▶ Description of the task: Copy, exactly and without additions, every line in the records below from the one holding "def State.setK (s" through the one holding "onto itself. -/", both ends included.
───── Material for this exercise
/-- The same words with a value that is allowed. -/
theorem test_well_formed : [Instr.sadd false 7 false 0 127 64, .smov false 7 false 0 127, .vsel false 6 false 0 1 2, .aand false 7 false 0 62,
   .cpy false 7 false 0 94 64, .gth false 7 false 0 93 63, .spawn false 7 false 0 92 64, .fence false 7 5, .xreduce false 7 false 0 0 0 5,
   .cvtDec false 7 false 0 0 1 11, .plpack false 7 false 0 56 7, .plunpack false 7 false 0 60 3 0, .mwait false 7 2 8, .seal false 7 30,
   .bar false 7 100 1, .bar false 7 64 5].all (fun i => (encode i).isSome && i.fieldsOk) = true := by decide +kernel

end Sys2Proof.Tests

namespace Sys2Proof.Machine

/-! ### Small machines -/

/-- Register s_n of the crew, register v_n of thread t, and predicate n of thread t of workgroup 1 set. -/
def State.setS (s : State) (n : Nat) (v : Dbl) : State := s.modWg 1 fun w => w.modCrew 0 fun c => c.setS n v
def State.setV (s : State) (t n : Nat) (v : Word32) : State := s.modWg 1 fun w => w.modThread t fun x => x.setReg n v
def State.setAllV (s : State) (n : Nat) (v : Word32) : State := s.modWg 1 fun w => w.modThreads (List.range 16) fun x => x.setReg n v
def State.setP (s : State) (t n : Nat) : State := s.modWg 1 fun w => w.modThread t fun x => { x with p := setBit x.p n true }
def State.setK (s : State) (f : Crew → Crew) : State := s.modWg 1 fun w => w.modCrew 0 f
def State.setStarter (s : State) (n : Nat) (v : Dbl) : State := s.modStarter 0 fun k => { k with s := k.s.set n v }

/-- One 64 KiB page at 0x10000 in the core's TLB, onto itself. -/
def State.paged (s : State) : State := s.modCore 0 fun k => { k with tlb := tlbFill k.tlb { func := 0, s1 := 0, s2 := 0 } 0x10000 ⟨0x10000, 0x10000, true, true, true⟩ }

/-- Tables of both stages that map the first GiB onto itself (R197): stage 2 from 0x1000, stage 1 from 0x3000. -/
def State.tables (s : State) : State :=
  { s with mem := (((s.mem.setDbl 0x1000 0x2003).setDbl 0x2000 0x1D).setDbl 0x3000 0x4003).setDbl 0x4000 0x1D }

end Sys2Proof.Machine

namespace Sys2Proof.Tests

/-- Workgroup 1, one crew of 16 threads at word 0 of frame 0 of core 0, beside a starter of quad 0 that idles. -/
def base : State := State.reset.loadCode [filler, filler, filler]

/-- The same with quad 0's starter at word 0 of its code. -/
def starterBase : State := State.reset.loadStarter [filler, filler, filler]

/-- All 16 threads of workgroup 1 issue a one-word group at word 0, with this literal. -/
def isG (lit : Word32) : Issue := issueAt (.group 1) (List.range 16) { frame := false, word := 0 } (.vmov false 7 false 0 0) lit 100 none none

/-- Quad 0's starter issues the word at word 0. -/
def isS (lit : Word32) : Issue := issueAt (.starter 0) [] { frame := false, word := 0 } (.vmov false 7 false 0 0) lit 100 none none

def group (s : State) (lit : Word32) : State := { s with cur := some (isG lit) }

def starting (s : State) (lit : Word32) : State := { s with cur := some (isS lit) }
──────────
▶ Response area:
def State.setK (s : State) (f : Crew → Crew) : State := s.modWg 1 fun w => w.modCrew 0 f
def State.setStarter (s : State) (n : Nat) (v : Dbl) : State := s.modStarter 0 fun k => { k with s := k.s.set n v }

/-- One 64 KiB page at 0x10000 in the core's TLB, onto itself. -/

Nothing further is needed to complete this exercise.